Of course, Gemini App (singular) means the mobile app. But it seems that the term Gemini Apps (plural) is being used by Google to refer to any way in which users can access the Gemini models, and also they do clearly state that a version of Gemini isused to generate the search overviews.

So it still seems reasonably likely, until they confirm otherwise, that this median includes search overview.

simianwords · 2025-08-24T09:18:09 1756027089

"This section presents the environmental impact metrics for the Gemini Apps AI assistant" is this also not specific enough?

esperent · 2025-08-24T13:34:25 1756042465

No, because unless they state otherwise we should assume that they consider search overview to be an AI assistant (they definitely believe this) and also that it's one of the Gemini Apps.

Look, there's not enough information to answer this within the paper. I'm not willing to give Google the benefit of the doubt on vague language, and you are. I'm assuming they're a huge basicappy evil corporation whose every publication is gone over and reworded by marketing to make them look good, and you're assuming... whatever.

That's fine by me, we disagree. Let's stop here.

simianwords · 2025-08-23T11:25:24 1755948324

What do you think the Gemini app means? It can only mean the consumer facing actually existing Gemini App that exposes 2 models.

esperent · 2025-08-24T13:35:31 1756042531

They refer to Gemini Apps, plural. One of those apps is also called the Gemini App, singular.

mgraczyk · 2025-08-23T06:36:32 1755930992

That isn't what that means. Look at the paragraph above that where they explain.

This is the median model used to serve requests for a specific product surface.
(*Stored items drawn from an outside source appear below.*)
theorem enterLoad_keeps : ∀ d, Keeps [.start, .devState, .loader, .bootp] d (enterLoad d) := by
  intro d
  unfold enterLoad
  repeat' first
    | with_reducible exact Keeps.refl _ _
    | with_reducible assumption
    | ((try lift_lets); intro x; first | (refine Keeps.cut x ?_ ?_; (on_goal 1 => subst x); (on_goal 2 => (clear_value x; intro hx))) | (have hf := fun a => x a; clear hf; subst x) | clear_value x)
    | with_reducible refine (busRecovery_keeps ..).after ?_ (by decide)
    | with_reducible refine (updLoader_keeps _ ?_).after ?_ (by decide)
    | with_reducible refine (updStart_keeps (S := [.start, .devState]) _ ?_).after ?_ (by decide)
    | with_reducible refine Keeps.ite ?_ ?_
    | (intro s; refine ⟨fun h => ?_, fun h => ?_, fun h => ?_⟩ <;> first | rfl | (cases h; done) | (split <;> rfl) | (simp; done))
    | (refine ⟨fun h => ?_, fun h => ?_, fun h => ?_⟩ <;> first | rfl | (cases h; done) | (split <;> rfl) | (simp; done))
    | (intro s h; first | exact h | exact baseOf_wf _ | rfl | exact msets_wf _ _ _ h | (dsimp only; split <;> first | exact h | exact baseOf_wf _ | rfl))
    | split

theorem enterReset_keeps : ∀ d, Keeps everyPart d (enterReset d) := by
  intro d
  unfold enterReset
  split
  · exact Keeps.refl _ _
  · exact ⟨fun p hp => (by cases p <;> cases hp), fun h => ⟨filter_wf _ _ h.1, rfl, rfl, rfl⟩,
      fun _ n => by simp [SlotSt.apart]⟩

theorem enterStart_keeps : ∀ a1 d, Keeps [.slots, .chans, .profs, .paths] d (enterStart a1 d) := by
  intro a1 d
  unfold enterStart
  repeat' first
    | with_reducible exact Keeps.refl _ _
    | with_reducible assumption
    | ((try lift_lets); intro x; first | (refine Keeps.cut x ?_ ?_; (on_goal 1 => subst x); (on_goal 2 => (clear_value x; intro hx))) | (have hf := fun a => x a; clear hf; subst x) | clear_value x)
    | with_reducible refine (enterCh_keeps ..).after ?_ (by decide)
    | with_reducible refine (updChan_keeps ..).after ?_ (by decide)
    | with_reducible refine Keeps.ite ?_ ?_
    | split

theorem enterStop_keeps : ∀ a1 a2 d, Keeps [.slots, .chans, .profs, .paths] d (enterStop a1 a2 d) := by
  intro a1 a2 d
  unfold enterStop
  repeat' first
    | with_reducible exact Keeps.refl _ _
    | with_reducible assumption
    | ((try lift_lets); intro x; first | (refine Keeps.cut x ?_ ?_; (on_goal 1 => subst x); (on_goal 2 => (clear_value x; intro hx))) | (have hf := fun a => x a; clear hf; subst x) | clear_value x)
    | with_reducible refine (pauseProf_keeps ..).after ?_ (by decide)
    | with_reducible refine (enterCh_keeps ..).after ?_ (by decide)
    | with_reducible refine (updChan_keeps ..).after ?_ (by decide)
    | with_reducible refine Keeps.ite ?_ ?_
    | split

theorem powerLow_keeps : ∀ d, Keeps [.slots, .paths, .srcs] d (powerLow d) := by
  intro d
  unfold powerLow
  repeat' first
    | with_reducible exact Keeps.refl _ _
    | with_reducible assumption
    | ((try lift_lets); intro x; first | (refine Keeps.cut x ?_ ?_; (on_goal 1 => subst x); (on_goal 2 => (clear_value x; intro hx))) | (have hf := fun a => x a; clear hf; subst x) | clear_value x)
    | with_reducible refine (srcZero_keeps ..).after ?_ (by decide)
    | with_reducible refine (pathZero_keeps ..).after ?_ (by decide)
    | with_reducible refine Keeps.forEach (fun _ _ => ?_) ?_
    | with_reducible refine Keeps.ite ?_ ?_
    | (fail_if_no_progress with_reducible refine (set_slots_keeps _ ?_).after ?_ (by decide))
    | with_reducible refine map_apart _ _ ?_
    | with_reducible refine mapAll_apart _ _ ?_
    | (intro n s h; first | (split <;> exact h) | (dsimp only; split <;> exact h))
    | (intro s h; first | exact h | (simp only [SlotSt.apart] at *; done) | (dsimp only; split <;> exact h) | (cases s; simp_all [SlotSt.apart]; done))
    | split

theorem enterSvcHold_keeps : ∀ d, Keeps [.start, .devState, .latch, .loader, .button, .bootp, .arbs, .cvn, .slots, .chans, .profs, .paths, .srcs, .col, .sup] d (enterSvcHold d) := by
  intro d
  unfold enterSvcHold
  repeat' first
    | with_reducible exact Keeps.refl _ _
    | with_reducible assumption
    | ((try lift_lets); intro x; first | (refine Keeps.cut x ?_ ?_; (on_goal 1 => subst x); (on_goal 2 => (clear_value x; intro hx))) | (have hf := fun a => x a; clear hf; subst x) | clear_value x)
    | with_reducible refine (bootAbandon_keeps ..).after ?_ (by decide)
    | with_reducible refine (powerLow_keeps ..).after ?_ (by decide)
    | with_reducible refine (regate_keeps ..).after ?_ (by decide)
    | with_reducible refine (rollPush_keeps ..).after ?_ (by decide)
    | with_reducible refine (updStart_keeps (S := [.start, .devState, .latch]) _ ?_).after ?_ (by decide)
    | with_reducible refine (updCol_keeps (S := [.col]) _ ?_).after ?_ (by decide)
    | with_reducible refine (updSup_keeps (S := [.sup]) _ ?_).after ?_ (by decide)
    | with_reducible refine Keeps.forEach (fun _ _ => ?_) ?_
    | with_reducible refine Keeps.ite ?_ ?_
    | (intro s; refine ⟨fun h => ?_, fun h => ?_, fun h => ?_⟩ <;> first | rfl | (cases h; done) | (split <;> rfl) | (simp; done))
    | (refine ⟨fun h => ?_, fun h => ?_, fun h => ?_⟩ <;> first | rfl | (cases h; done) | (split <;> rfl) | (simp; done))
    | (intro s; refine ⟨fun h => ?_, fun h => ?_, fun h => ?_, fun h => ?_⟩ <;> first | rfl | (cases h; done) | (split <;> rfl) | (simp; done))
    | (refine ⟨fun h => ?_, fun h => ?_, fun h => ?_, fun h => ?_⟩ <;> first | rfl | (cases h; done) | (split <;> rfl) | (simp; done))
    | (intro s; refine ⟨fun h => ?_, fun h => ?_⟩ <;> first | rfl | (cases h; done) | (split <;> rfl) | (simp; done))
    | (refine ⟨fun h => ?_, fun h => ?_⟩ <;> first | rfl | (cases h; done) | (split <;> rfl) | (simp; done))
    | (fail_if_no_progress with_reducible refine (set_button_keeps _ _).after ?_ (by decide))
    | split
It's exactly analogous to upgrading the CPU in a computer over time

tovej · 2025-08-23T07:53:17 1755935597

The median does not move if the upper tail shifts, it only moves if the median moves.

The fact that they do not report the mean is concerning. The mean captures the entire distribution and could actually be used to calculate the expected value of energy used.

The median only tells you which point separates the upper half from the lower half, if you don't know anything else about the distribution you cannot use it for any kind of analysis.

esperent · 2025-08-23T07:21:22 1755933682

I can't copy text from that pdf on my phone, but the paragraph above says exactly what you'd expect: they're using a "median" value from a "typical user" across all Gemini models. While being very careful not to list the specific models which are used to calculate this median, because it almost certainly includes the tiny model used to show AI summaries on google.com, which would massively skew the median value. As someone above said, it's like adding 8 extra meals of a single lettuce leaf and then claiming you reduced the median caloric intake of your meals.

simianwords · 2025-08-23T11:23:42 1755948222

This doesn’t check out. It is not reasonable to interpret “Gemini app” as also including a functionality that is embedded in google searches.

Gemini app is a specific thing: the Gemini App that actually exists.

How can Gemini App also include their internal augmented functionality on search which itself is not an application?

tupshin · 2025-08-23T11:50:28 1755949828

If I, as a regular Google user ask in the search "is this search powered by Gemini?", the AI generated result is in the affirmative.

"Yes, this search is powered by a customized version of the Gemini model for its generative AI features."

Based on that, I'm not sure how it is reasonable to claim that Gemini App has a legal term that is exclusive of its use in search.

Amusingly, it refuses to answer if i ask "is this search powered by Gemini app?"

simianwords · 2025-08-23T12:03:33 1755950613

What? The paper clearly says "This section presents the environmental impact metrics for the Gemini Apps AI assistant". You are going through lots of hoops instead of just reading the paper.